5.8    Omdat het hof de beslissing van de raad waarbij een maatregel  is opgelegd bekrachtigt, zal het hof verweerder op grond van artikel 48ac, eerste lid, Advocatenwet veroordelen in de volgende proceskosten in hoger beroep:

a) € 50 reiskosten aan klaagster;

b) € 750 kosten van de Nederlandse Orde van Advocaten;

c) € 750 kosten van de Staat.

5.5    Verweerder moet op grond van artikel 48ac, vierde lid Advocatenwet het bedrag van € 50 reiskosten binnen vier weken  na deze uitspraak betalen aan klaagster. Klaagster moet daarvoor tijdig haar rekeningnummer schriftelijk doorgeven aan verweerder.

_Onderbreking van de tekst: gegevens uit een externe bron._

-- ==== Sys2Proof/Machine/Tile.lean ====
section
/-! DEFINITION. Tile instructions, address streams and repeats (R245 to R264). -/

namespace Sys2Proof.Machine

/-- Form of a tile instruction: M role; all but RPT may stand in a repeat body, but for MMOVV (R264). -/
def tileForm (i : Instr) (inBody : Bool) (regs : List (Bool × RFile × Nat)) (touches : List (RFile × Nat)) : Form :=
  { instr := i, roles := onlyM, inBody := inBody, regs := regs, touches := touches }

/-- Cause 49 (R251). -/
def tileTrap (s : State) (reason : Nat) (detail : Nat) : Act := .trap s 49 (wd (reason * 2 ^ 56 + detail % 2 ^ 48))

/-- The identity that names wl.mstcfg (R251). -/
def mstIdent : Nat := 0x3FF
def tileIdent (m : Nat) : Nat := (regIdent .m m).toNat

/-- wl.mcfg of a tile. -/
def State.mcfg (s : State) (m : Nat) : Word := (nget s.me.mcfg m).getD mcfgReset

/-- Address checks and local-store checks of a tile transfer (R251 checks 2 to 4, R253). -/
def tileAccess (s : State) (write : Bool) (ps : List Piece) (k : Act) : Act :=
  match ps.findSome? (·.fail) with
  | some a => tileTrap s 5 (BitVec.ofInt 64 a).toNat
  | none =>
    match localAccess s write (ps.flatMap (·.bytes)) (.done s) with
    | .done _ => if s.transferBusy then .hold s else k
    | x => x

/-! ## Streams (R260 to R262) -/

def Stream.zero : Stream := { base := 0, stride1 := 0, stride2 := 0, count1 := 0, pos := 0 }
def State.stream (s : State) (n : Nat) : Stream := (nget s.me.streams n).getD Stream.zero

/-- One advance of a stream (R262). -/
def Stream.advance (x : Stream) : Stream :=
  let p := x.pos + 1
  if p == x.count1 then { x with pos := 0, base := x.base + x.stride2 } else { x with pos := p, base := x.base + x.stride1 }

def State.advance (s : State) (n : Nat) : State := s.modMe (fun t => { t with streams := nput t.streams n (s.stream n).advance })

/-- ASSET (R260). -/
def execAsset (field : BitVec 2) (rs1 : BitVec 5) (as : BitVec 2) (s : State) : Out :=
  issue (tileForm (.asset field rs1 as) true [sx rs1] []) (fun s =>
    let x := { s.stream as.toNat with pos := 0 }
    let v := s.xv rs1
    let y := match field.toNat with
      | 0 => { x with base := v }
      | 1 => { x with stride1 := v }
      | 2 => { x with count1 := v.setWidth 32 }
      | _ => { x with stride2 := v }
    .done (s.modMe (fun t => { t with streams := nput t.streams as.toNat y }))) s

/-! ## MLD and MST (R252, R253) -/

/-- MLD from an address; after is what the stream form adds. -/
def mldBody (md : Nat) (a : Word) (after : State → State) (s : State) : Act :=
  let g := s.mcfg md
  let t := cfgType g
  if !typeOk t then tileTrap s 1 (tileIdent md)
  else if cfgRows g = 0 || 64 < cfgRows g || cfgCols g = 0 || typeK t < cfgCols g then tileTrap s 2 (tileIdent md)
  else if cfgMx g && (t == 1 || t == 8) then tileTrap s 3 (tileIdent md)
  else
    let ps := mldPieces g a.toNat
    tileAccess s false ps (.done (after (s.startTransfer (.mload md g a) (ps.flatMap (·.bytes)))))

/-- MLD from a register address (R252). -/
def execMldAddr (rs1 : BitVec 5) (md : BitVec 3) (s : State) : Out :=
  issue (tileForm (.mldAddr rs1 md) true [sx rs1, (false, .m, md.toNat)] [(.m, md.toNat)]) (fun s => mldBody md.toNat (s.xv rs1) id s) s

/-- MLD through a stream (R252, R261). -/
def execMldStream (as : BitVec 2) (md : BitVec 3) (s : State) : Out :=
  issue (tileForm (.mldStream as md) true [(false, .m, md.toNat)] [(.m, md.toNat)])
    (fun s => mldBody md.toNat (s.stream as.toNat).base (fun s => s.advance as.toNat) s) s

/-- Row of an accumulator, element by element. -/
def accRow (c : BitVec 131072) (r : Nat) : List Nat := elemsOf (c.extractLsb' (2048 * r) 2048) 32 64

/-- Quantises elements in blocks of 32, element index being the column (R224): scales, elements, flags. -/
def quantBlocks (s : State) (code : Nat) (xs : List Nat) (mode : RMode) (blocks : Nat) : List Nat × List Nat × Nat :=
  (List.range blocks).foldl (fun (a : List Nat × List Nat × Nat) b =>
    let (sc, ys, fl) := quantise code ((xs.drop (32 * b)).take 32) mode (fun i => s.draw (32 * b + i))
    (a.1 ++ [sc], a.2.1 ++ ys, a.2.2 ||| fl)) ([], [], 0)

/-- Advances the row cursor of wl.mstcfg (R249). -/
def nextRow (g : Word) : Word := setField g 0 6 ((wf g 0 6 + 1) % 64)

/-- MST at an address (R252). -/
def mstBody (rm : BitVec 3) (sat : BitVec 1) (fmt : BitVec 4) (cs : Nat) (a : Word) (after : State → State) (s : State) : Act :=
  let g := s.me.mstcfg
  let n := wf g 16 8
  let r := wf g 0 6
  let mx := g.getLsbD 6
  let f := fmt.toNat
  let mode := rmOf rm.toNat
  if n = 0 || 64 < n then tileTrap s 2 mstIdent
  else if mx && (!mxFmt fmt || n % 32 ≠ 0) then tileTrap s 3 mstIdent
  else
    let xs := (accRow (s.me.cr cs).val r).take n
    let (scales, ys, fl) := if mx then quantBlocks s f xs mode (n / 32)
      else if f = 0 || f = 9 then ([], xs, 0)
      else
        let rs := xs.zipIdx.map (fun p => convert (if f = 8 then 9 else 0) f p.1 mode (sat == 1#1) (s.draw p.2))
        ([], rs.map (·.1), flagsOf rs)
    let len := (n * fmtWidth f + 7) / 8
    let sa : Int := (a.toNat : Int) + cfgSoff g
    let ps : List Piece := (if mx then [{ addr := sa, len := n / 32, align := 1 }] else []) ++ [{ addr := (a.toNat : Int), len := len, align := 8 }]
    let bytes := placeAt sa.toNat (scales.map (BitVec.ofNat 8)) ++ placeAt a.toNat (bytesOf len (packElems (fmtWidth f) ys))
    tileAccess s true ps (
      let s := s.startTransfer (.mstore bytes) (ps.flatMap (·.bytes))
      let s := (s.orFlags fl).useDraw mode
      .done (after (s.modMe (fun t => { t with mstcfg := nextRow g }))))

/-- MST to a register address (R252). -/
def execMstAddr (rm : BitVec 3) (sat : BitVec 1) (fmt : BitVec 4) (rs1 : BitVec 5) (cs : BitVec 2) (s : State) : Out :=
  issue (tileForm (.mstAddr rm sat fmt rs1 cs) true [sx rs1, (true, .c, cs.toNat)] [(.c, cs.toNat)])
    (fun s => mstBody rm sat fmt cs.toNat (s.xv rs1) id s) s

/-- MST through a stream (R252, R261). -/
def execMstStream (rm : BitVec 3) (sat : BitVec 1) (fmt : BitVec 4) (as cs : BitVec 2) (s : State) : Out :=
  issue (tileForm (.mstStream rm sat fmt as cs) true [(true, .c, cs.toNat)] [(.c, cs.toNat)])
    (fun s => mstBody rm sat fmt cs.toNat (s.stream as.toNat).base (fun s => s.advance as.toNat) s) s

/-! ## Accumulators and moves (R254) -/

/-- MZERO (R254). -/
def execMzero (cd : BitVec 2) (s : State) : Out :=
  issue (tileForm (.mzero cd) true [(false, .c, cd.toNat)] [(.c, cd.toNat)]) (fun s => .done (s.modMe (fun t => t.setCr cd.toNat ⟨.full, 0⟩))) s

/-- Replaces a row of a tile and its scale bytes. -/
def putTileRow (m : BitVec 34816) (r row scale : Nat) : BitVec 34816 :=
  let v := m.toNat
  let v := v - fieldOf v (512 * r) 512 * 2 ^ (512 * r) + row % 2 ^ 512 * 2 ^ (512 * r)
  BitVec.ofNat 34816 (v - fieldOf v (32768 + 32 * r) 32 * 2 ^ (32768 + 32 * r) + scale % 2 ^ 32 * 2 ^ (32768 + 32 * r))

/-- MMOVV (R254). -/
def execMmovv (rm : BitVec 3) (cs : BitVec 2) (md : BitVec 3) (s : State) : Out :=
  issue (tileForm (.mmovv rm cs md) false [(true, .c, cs.toNat), (false, .m, md.toNat)] [(.c, cs.toNat), (.m, md.toNat)]) (fun s =>
    let g := s.mcfg md.toNat
    let t := cfgType g
    let n := cfgCols g
    let mode := rmOf rm.toNat
    let id := tileIdent md.toNat
    let plain : Bool := t == 1 || t == 8
    if !typeOk t then tileTrap s 1 id
    else if n = 0 || min 64 (typeK t) < n then tileTrap s 2 id
    else if cfgMx g && (plain || n % 32 ≠ 0) then tileTrap s 3 id
    else if plain && mode != .rne then tileTrap s 7 id
    else
      let r := wf s.me.mstcfg 0 6
      let xs := (accRow (s.me.cr cs.toNat).val r).take n
      let (scales, ys, fl) := if cfgMx g then quantBlocks s t xs mode (n / 32)
        else
          let rs := xs.zipIdx.map (fun p => convert (if t = 8 then 9 else 0) t p.1 mode true (s.draw p.2))
          ([], rs.map (·.1), flagsOf rs)
      let sc := packElems 8 (scales ++ List.replicate (4 - scales.length) 0x7F)
      let m := s.me.mr md.toNat
      let s := s.modMe (fun x => x.setMr md.toNat ⟨.full, putTileRow m.val r (packElems (fmtWidth t) ys) sc⟩)
      let s := (s.orFlags fl).useDraw mode
      .done (s.modMe (fun x => { x with mstcfg := nextRow x.mstcfg }))) s

/-! ## MDOT and MDOTS (R255 to R259) -/

/-- First n elements of a tile row. -/
def tileElems (m : BitVec 34816) (t n i : Nat) : List Nat := elemsOf (m.extractLsb' (512 * i) 512) (fmtWidth t) n

/-- Scale byte b of a tile row. -/
def tileScale (m : BitVec 34816) (i b : Nat) : Nat := (m.extractLsb' (32768 + 32 * i + 8 * b) 8).toNat

/-- A row as chunks of at most 32 values with their scale bytes. -/
def rowChunks (m : BitVec 34816) (t n i : Nat) : List (List Val × Nat) :=
  let vs := (tileElems m t n i).map (decodeCode t)
  (List.range ((n + 31) / 32)).map (fun b => ((vs.drop (32 * b)).take 32, tileScale m i b))

/-- The accumulator after an operation on every element of its rows and columns in use. -/
def accUpdate (c : BitVec 131072) (rows cols : Nat) (f : Nat → Nat → Nat → Nat) : BitVec 131072 :=
  BitVec.ofNat 131072 (packElems 32 ((List.range 4096).map (fun e =>
    let x := elemOf c 32 e
    if e / 64 < rows && e % 64 < cols then f (e / 64) (e % 64) x else x)))

/-- Result of MDOT (R255). -/
def mdotResult (c : BitVec 131072) (a b : BitVec 34816) (ga gb : Word) : BitVec 131072 :=
  let n := cfgCols ga
  let ra := (List.range 64).map (rowChunks a (cfgType ga) n)
  let rb := (List.range 64).map (rowChunks b (cfgType gb) n)
  accUpdate c (cfgRows ga) (cfgRows gb) (fun i j x =>
    dotElem x (((ra.getD i []).zip (rb.getD j [])).map (fun p => (p.1.1, p.2.1, p.1.2, p.2.2))))

/-- Result of MDOTS (R257). -/
def mdotsResult (c : BitVec 131072) (a b : BitVec 34816) (ga gb : Word) : BitVec 131072 :=
  let n := cfgCols ga
  let rows (m : BitVec 34816) := (List.range 64).map (fun i => (tileElems m 8 n i).map (decodeI 8))
  let ra := rows a
  let rb := rows b
  accUpdate c (cfgRows ga) (cfgRows gb) (fun i j x =>
    clamp32 (((ra.getD i []).zip (rb.getD j [])).foldl (fun t p => t + p.1 * p.2) (decodeI 32 x)))

/-- Tile pairings of MDOT (R248). -/
def pairOk (ints : Bool) (t u : Nat) : Bool :=
  if ints then t == 8 && u == 8
  else (t == 6 && u == 6) || (t == 1 && u == 1) || (2 ≤ t && t ≤ 5 && 2 ≤ u && u ≤ 5)

/-- Reasons 1 and 2 on one configuration of MDOT (R251). -/
def dotShape (g : Word) : Option Nat :=
  if !typeOk (cfgType g) then some 1
  else if cfgRows g = 0 || 64 < cfgRows g || cfgCols g = 0 || typeK (cfgType g) < cfgCols g then some 2
  else none

/-- MDOT and MDOTS (R255, R257, R258): the result is that of the operands as they stand now. -/
def dotBody (ints : Bool) (mb ma : BitVec 3) (cd : BitVec 2) (s : State) : Act :=
  let ga := s.mcfg ma.toNat
  let gb := s.mcfg mb.toNat
  match dotShape ga, dotShape gb with
  | some r, _ => tileTrap s r (tileIdent ma.toNat)
  | none, some r => tileTrap s r (tileIdent mb.toNat)
  | none, none =>
    if !pairOk ints (cfgType ga) (cfgType gb) || cfgCols ga != cfgCols gb then tileTrap s 4 (tileIdent mb.toNat)
    else if s.here.array.isSome then .hold s
    else
      let c := (s.me.cr cd.toNat).val
      let a := (s.me.mr ma.toNat).val
      let b := (s.me.mr mb.toNat).val
      let r := if ints then mdotsResult c a b ga gb else mdotResult c a b ga gb
      .done ((s.modHere (fun k => { k with array := some { slot := s.curSlot, cd := cd.toNat, ma := ma.toNat, mb := mb.toNat, result := r, since := k.cycle } })).count s.curCore 18)

/-- Registers of MDOT in the order of their fields: ma, mb, then cd, which is read and written (R82). -/
def dotRegs (mb ma : BitVec 3) (cd : BitVec 2) : List (Bool × RFile × Nat) := [(true, .m, ma.toNat), (true, .m, mb.toNat), (true, .c, cd.toNat)]

/-- MDOT (R255). -/
def execMdot (mb ma : BitVec 3) (cd : BitVec 2) (s : State) : Out :=
  issue (tileForm (.mdot mb ma cd) true (dotRegs mb ma cd) [(.c, cd.toNat)]) (dotBody false mb ma cd) s

/-- MDOTS (R257). -/
def execMdots (mb ma : BitVec 3) (cd : BitVec 2) (s : State) : Out :=
  issue (tileForm (.mdots mb ma cd) true (dotRegs mb ma cd) [(.c, cd.toNat)]) (dotBody true mb ma cd) s

/-- The array's last cycle ends: the whole result stands in cd (R258). A slot that waits for it ends then (R259), but for one that
its fenced site keeps HALTED (R353). -/
def execMdotComplete (core : Nat) (s : State) : Out :=
  match (s.core core).array with
  | some a =>
    if a.since + 63 ≤ (s.core core).cycle then
      let s := (s.modSlot core a.slot (fun t => if t.state == .empty then t else t.setCr a.cd ⟨.full, a.result⟩)).modCore core (fun k => { k with array := none })
      .next (if (s.slot core a.slot).doneWait && (s.site (siteOf core)).state != .fenced then s.becomeEmpty core a.slot else s)
    else .next s
  | none => .next s

/-! ## Repeats (R263, R264) -/

/-- RPT (R263). -/
def execRpt (lenm1 : BitVec 3) (rs1 : BitVec 5) (s : State) : Out :=
  issue (tileForm (.rpt lenm1 rs1) false [sx rs1] []) (fun s =>
    let n := (s.xv rs1).toNat % 2 ^ 32
    if n = 0 then .jump s (s.me.pc + 4 + wd (4 * (lenm1.toNat + 1)))
    else .done (s.modMe (fun t => { t with rptstat := wd (n * 2 ^ 32 + 2 ^ 11 + lenm1.toNat) }))) s

end Sys2Proof.Machine
end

5.6    Verweerder moet op grond van artikel 48ac, vierde lid, Advocatenwet het bedrag van € 750 binnen vier weken na deze uitspraak overmaken naar rekeningnummer IBAN:NL85 INGB 0000 079000, BIC:INGBNL2A, t.n.v. Nederlandse Orde van Advocaten, Den Haag, onder vermelding van “kostenveroordeling hof van discipline” en het zaaknummer.

5.7     Verweerder moet op grond van artikel 48ac, vierde lid, Advocatenwet het bedrag van € 750 binnen vier weken na deze uitspraak overmaken naar rekeningnummer NL05 INGB 0705 003981, t.n.v. Ministerie van Justitie en Veiligheid, onder vermelding van “Tuchtrechtelijke kostenveroordeling advocatuur, DGRR” en het zaaknummer.

BESLISSING

Het Hof van Discipline:

-    bekrachtigt de uitspraak van de Raad van Discipline in het ressort ‘s-Hertogenbosch van 28 januari 2019 met nummer 18-679/DB/LI;

-    veroordeelt verweerder tot betaling van de reiskosten in hoger beroep van € 50 aan klaagster, op de manier en binnen de termijn zoals hiervóór bepaald;

-    veroordeelt verweerder tot betaling van de proceskosten in hoger beroep van € 750 aan de Nederlandse Orde van Advocaten, op de manier en binnen de termijn zoals hiervóór bepaald;

-    veroordeelt verweerder tot betaling van de proceskosten in hoger beroep van € 750 aan de Staat, op de manier en binnen de termijn zoals hiervóór bepaald.

Aldus gewezen door mr. J. Blokland, voorzitter, mrs. P.T. Gründemann, J.H. Brouwer, M.A. Wabeke en G.J.K. Elsen, leden, in tegenwoordigheid van mr. N.A.M. Sinjorgo, griffier, en in het openbaar uitgesproken op 19 augustus 2019.

griffier    voorzitter                           

De beslissing is verzonden op 19 augustus 2019.